3.1. In Vitro Results
In vitro results revealed fairly comparable oxygen sensitivity results among all HULK-microsphere based sensors, with Stern–Volmer constant (KSV) values ranging from 0.0069 to 0.0091 μM–1 depending on the hydrogel. In contrast, the oxygen sensitivities of PdBP-ECNP-based sensors in alginate and MPC hydrogel matrices were consistently and significantly higher, with KSV values of 0.0227 and 0.02 μM–1, respectively. This elevated oxygen sensitivity may be attributed to the higher specific surface area of phosphor in the PdBP-ECNP system: ethylcellulose nanoparticles form a hydrophilic shell surrounding a hydrophobic core, which stabilizes the hydrophobic PdBP and discourages aggregation.23 In our earlier papers, microspheres have been used as the standard tool for enveloping oxygen sensitive phosphors because they can be used to localize enzymes adjacent to the phosphors and control diffusion rates. Fortunately, these approaches are not mutually exclusive, and these results suggest that the PdBP-ECNP system should be integrated into our microspheres in future studies (Figure S3).
3.2. Ex Vivo Results
The ex vivo test was designed to provide proof of concept in a realistic setting, to refine the design of the subsequent in vivo study by answering 3 key questions: Is the signal strong enough to read through the skin? Do the animals need to be shaved to read the sensors, or can the sensors be read through fur? Can the inserted sensors be reliably differentiated without interference from the other sensors?

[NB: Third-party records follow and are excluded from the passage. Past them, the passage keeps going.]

/-! ## The statement -/

/-- Settles O15: a result that nothing holds back lands value by value and its token enters; one that is held is put off by a cycle. -/
theorem landingsAndTokens : Obligations.LandingsAndTokens := by
  refine ⟨?_, ?_, ?_, ?_, ?_, ?_, ?_, Fifo.enter_avail⟩
  · intro s r id x l h hx hl htok hfence hfault hflush hearlier hqueue
    have hexec := exec_resultLanding_lands hx (by simpa [hl] using hqueue) (by simpa [hl] using hearlier) (by simp [hfence]) hflush
    have hmem : (s.m.landed s.tb r id x).mem = (s.m.landMem l).mem := by
      rw [Mach.landed, hl, hfault]
      cases l <;> rfl
    obtain ⟨hkeeps, hfiles, hfifos, hfifo⟩ := s.m.landed_hand_frame s.tb r id htok hfault
    rw [Hand.written_one _ id hl] at hfiles
    obtain ⟨-, -, hs, ha, hh, hp, hst, hcr, hv⟩ := (h.finish id x).land_frame id l
    refine ⟨_, hexec, fun k hk => by rw [s.m.landed_hand s.tb r id htok hfault, if_neg hk], hkeeps.xflags, hkeeps.results, ?_,
      fun hn => hfiles.s.trans (hs hn), fun hn => hfiles.a.trans (ha hn),
      fun hn => hfiles.h.trans (hh hn), fun hn => hfiles.p.trans (hp hn), fun hn => hfiles.st.trans (hst hn),
      fun hn => hfiles.cr.trans (hcr hn), fun hn => hfiles.v.trans (hv hn), fun hn => hmem.trans (s.m.landMem_mem hn), hfifos,
      fun hpush => ⟨fun f hf => by rw [hfifo hpush, if_neg hf], ?_⟩, hkeeps.ea, hkeeps.ex, hkeeps.em, hkeeps.vclk, hkeeps.ring,
      hkeeps.busy⟩
    · cases l with
      | sreg n v => exact fun k => hfiles.s ▸ (h.finish id x).land_sreg id n k v
      | areg n v => exact fun k => hfiles.a ▸ (h.finish id x).land_areg id n k v
      | hreg n v => exact fun k => (congrArg (KMap.get 0 · k) hfiles.h).trans (KMap.get_set ..)
      | preg n v => exact fun k => (congrArg (KMap.get 0 · k) hfiles.p).trans (KMap.get_set ..)
      | streg n v => exact fun k => (congrArg (KMap.get 0 · k) hfiles.st).trans (KMap.get_set ..)
      | creg n v => exact (congrArg (KMap.get (crReset n) · n) hfiles.cr).trans (KMap.get_set_same ..)
      | queue n v => exact fun k => (congrArg (KMap.get [] · k) hfiles.v).trans ((h.finish id x).land_queue id n k v)
      | mem k bs => exact hmem
    · rw [hfifo hpush, if_pos rfl]
      exact ⟨rfl, rfl, rfl⟩
  · intro s r id i j u v x h hx hl hij htok hfence hfault hflush hi hj
    have hexec := exec_resultLanding_lands hx (by simpa [hl, Land.queueNo] using ⟨hi, hj⟩) (by simp [hl, Land.same])
      (by simp [hfence]) hflush
    obtain ⟨hkeeps, hfiles, hfifos, hfifo⟩ := s.m.landed_hand_frame s.tb r id htok hfault
    rw [Hand.written_two _ id hl] at hfiles
    refine ⟨_, hexec, fun k hk => by rw [s.m.landed_hand s.tb r id htok hfault, if_neg hk], by rw [Mach.landed, hl, hfault]; rfl,
      hkeeps.xflags, hkeeps.results, fun k => ?_, hfiles.s, hfiles.a, hfiles.h, hfiles.p, hfiles.st, hfiles.cr, hfifos,
      fun hpush => ?_⟩
    · have hqueue : ((s.m.landed s.tb r id x).hand r).queue k = (((h.finish id x).land id (.queue i u)).land id (.queue j v)).queue k :=
        congrArg (KMap.get [] · k) hfiles.v
      rw [hqueue, Hand.land_queue, Hand.land_queue, Hand.land_queue, if_neg hij.symm]
      split
      · next hk => rw [hk, if_neg hij.symm]; rfl
      · rfl
    · rw [hfifo hpush, if_pos rfl]
      exact ⟨rfl, rfl⟩
  · intro s r id x h hx hl hflush
    exact exec_resultLanding_waits hx hl (.inr hflush)
  · intro s r id f x h hx hl hpush hf htok hfence hfault hflush
    subst hpush
    have hexec := exec_resultLanding_lands hx (by simp [hl]) (by simp [hl]) (by simp [hfence]) hflush
    obtain ⟨-, -, -, hfifo⟩ := s.m.landed_hand_frame s.tb r id htok hfault
    refine ⟨_, hexec, ?_⟩
    rw [hfifo hf, if_pos rfl]
    exact ⟨rfl, rfl⟩
  · intro s r id x f h hx hl hfence hflush met
    have hmet : h.fenceMet f = true ↔ met := h.fenceMet_iff f
    constructor
    · intro hnot
      exact exec_resultLanding_waits hx (by simp [hl]) (.inl (by simpa [hfence, ← hmet] using hnot))
    · intro hyes
      have hexec := exec_resultLanding_lands hx (by simp [hl]) (by simp [hl]) (by simpa [hfence] using hmet.2 hyes) hflush
      obtain ⟨hresults, haccs, -⟩ := s.m.landed_hand_of_no_lands s.tb r id hl
      exact ⟨_, hexec, hresults, haccs, s.m.landed_mem_of_no_lands s.tb r id hl⟩
  · intro s r id x f h hx hl hfence hfault hflush hroom
    have hexec := exec_resultLanding_lands hx (by simp [hl]) (by simp [hl]) (by simp [hfence]) hflush
    obtain ⟨-, -, hpending⟩ := s.m.landed_hand_of_no_lands s.tb r id hl
    exact ⟨_, hexec, hpending f hfault hroom⟩
  · intro s r f hf x
    have htok := (s.m.hand r).completeTok_fifo s.tb hf
    refine ⟨_, exec_pendingTokenEntry s r f, fun k hk => by rw [Mach.modHand_hand_get, if_neg hk], fun g hg => ?_, ?_⟩
    · rw [Mach.modHand_hand_get, if_pos rfl, htok, if_neg hg]
    · rw [Mach.modHand_hand_get, if_pos rfl, htok, if_pos rfl]
      split
      · rfl
      · exact ⟨rfl, rfl⟩

end Sys2Proof.Machine
end

section
/-! PROOFS. Tiny results and their flags (08 R168). -/

namespace Sys2Proof.Machine

/-! ## How large a rounded magnitude is (08 R165) -/

/-- Rounding to a multiple of `2^q` never goes below a power of two that the value reaches. -/
theorem two_pow_le_roundMag {rm : Nat} {neg : Bool} {mag k : Nat} {exp q : Int} (hmag : mag ≠ 0)
    (hk : q + k ≤ Nat.log2 mag + exp) : 2 ^ k ≤ (roundMag rm neg mag exp q false).1 := by
  have hlog : 2 ^ Nat.log2 mag ≤ mag := Nat.log2_self_le hmag
  rw [roundMag]
  split
  · calc 2 ^ k ≤ 2 ^ (Nat.log2 mag + (exp - q).toNat) := Nat.pow_le_pow_right two_pos (by omega)
      _ = 2 ^ Nat.log2 mag * 2 ^ (exp - q).toNat := pow_add ..
      _ ≤ mag * 2 ^ (exp - q).toNat := Nat.mul_le_mul_right _ hlog
  · have hquot : 2 ^ k ≤ mag / 2 ^ (q - exp).toNat := by
      rw [Nat.le_div_iff_mul_le (by positivity), ← pow_add]
      exact (Nat.pow_le_pow_right two_pos (by omega)).trans hlog
    exact hquot.trans (Nat.le_add_right ..)

/-- Rounding to a multiple of `2^q` never goes above a power of two that the value stays below. -/
theorem roundMag_le_two_pow {rm : Nat} {neg : Bool} {mag k : Nat} {exp q : Int}
    (hk : Nat.log2 mag + exp < q + k) : (roundMag rm neg mag exp q false).1 ≤ 2 ^ k := by
  have hlog : mag < 2 ^ (Nat.log2 mag + 1) := Nat.lt_log2_self
  rw [roundMag]
  split
  · calc mag * 2 ^ (exp - q).toNat ≤ 2 ^ (Nat.log2 mag + 1) * 2 ^ (exp - q).toNat := Nat.mul_le_mul_right _ hlog.le
      _ = 2 ^ (Nat.log2 mag + 1 + (exp - q).toNat) := (pow_add ..).symm
      _ ≤ 2 ^ k := Nat.pow_le_pow_right two_pos (by omega)
  · have hquot : mag / 2 ^ (q - exp).toNat < 2 ^ k := by
      rw [Nat.div_lt_iff_lt_mul (by positivity), ← pow_add]
      exact hlog.trans_le (Nat.pow_le_pow_right two_pos (by omega))
    exact (Nat.add_le_add_left (ite_le_sup 1 0 _) _).trans hquot

/-! ## What the model calls tiny (08 R168) -/

/-- The unit in the last place of a value in a format whose exponent is unbounded. -/
def FFmt.ulp (f : FFmt) (x : DyVal) : Int := Nat.log2 x.mag + x.exp - f.mw

/-- The magnitude of a value rounded to the precision of a format whose exponent is unbounded. -/
def FFmt.roundedUnbounded (f : FFmt) (rm : Nat) (x : DyVal) : ℚ :=
  ((roundMag rm x.neg x.mag x.exp (f.ulp x) false).1 : ℚ) * (2 : ℚ) ^ f.ulp x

Inserted sensor testing was initially performed through unshaved sites. Each sensor type was evaluated using the 1D reader heads, and a strong signal was found for each type, indicating that phosphorescence lifetime data could be reliably gathered through the rat dorsal skin. The results through the unshaved skin showed that all sensor types produced a strong signal that could be read through both skin and fur, indicating that shaving would not be necessary to read the sensors in vivo. Not shaving the insertion sites prevents shaving irritation from altering blood flow prior to the initial reading and also keeps the sensors at a more consistent temperature.
The final question answered by the ex vivo tests was one of positioning. The loose subcutaneous connective tissue in rats allows their skin to slide extensively over their body, which may improve flexibility in tight spaces and protect the skin from injury.44 However, this flexibility could be a liability for mapping subcutaneous sensors relative to the surface skin position. We tested sensors at a 1 in. spacing to determine whether their positions could be readily differentiated using the reader head, and found that sensors at this spacing could still be reliably differentiated from each other. Further, signals from neighboring insertion sites were shown to not interfere with each other during excitation and emission, which was expected from our previous modeling. In summary, these tests verified that each of the materials should be readable under both skin and fur in adult Sprague–Dawley rats and that the sensors would remain spatially well differentiated from each other after insertion. With this investigation complete, we moved on to the live test subjects.
3.3. In Vivo Results
For the acute phase of the foreign body response to the inserted devices, rapid changes in oxidation status can be expected to occur as an initial inflammation response to acute injury causes increased blood flow to the region. This acute response should subside quickly over a few days for biocompatible materials. Following the acute phase, the chronic phase involves gradual remodeling and potential capsule formation. With these healing processes in mind, we performed sensor readings at regular weekly intervals during the acute phase after insertion, starting on the day of the procedure and continuing to day 28. Thereafter in the chronic phase, readings were taken monthly. The overall trend in average lifetime values showed a lower lifetime value on the day of surgery followed by an increase by the next time point at day 7 that held steady over the next 3 months (Figure 5).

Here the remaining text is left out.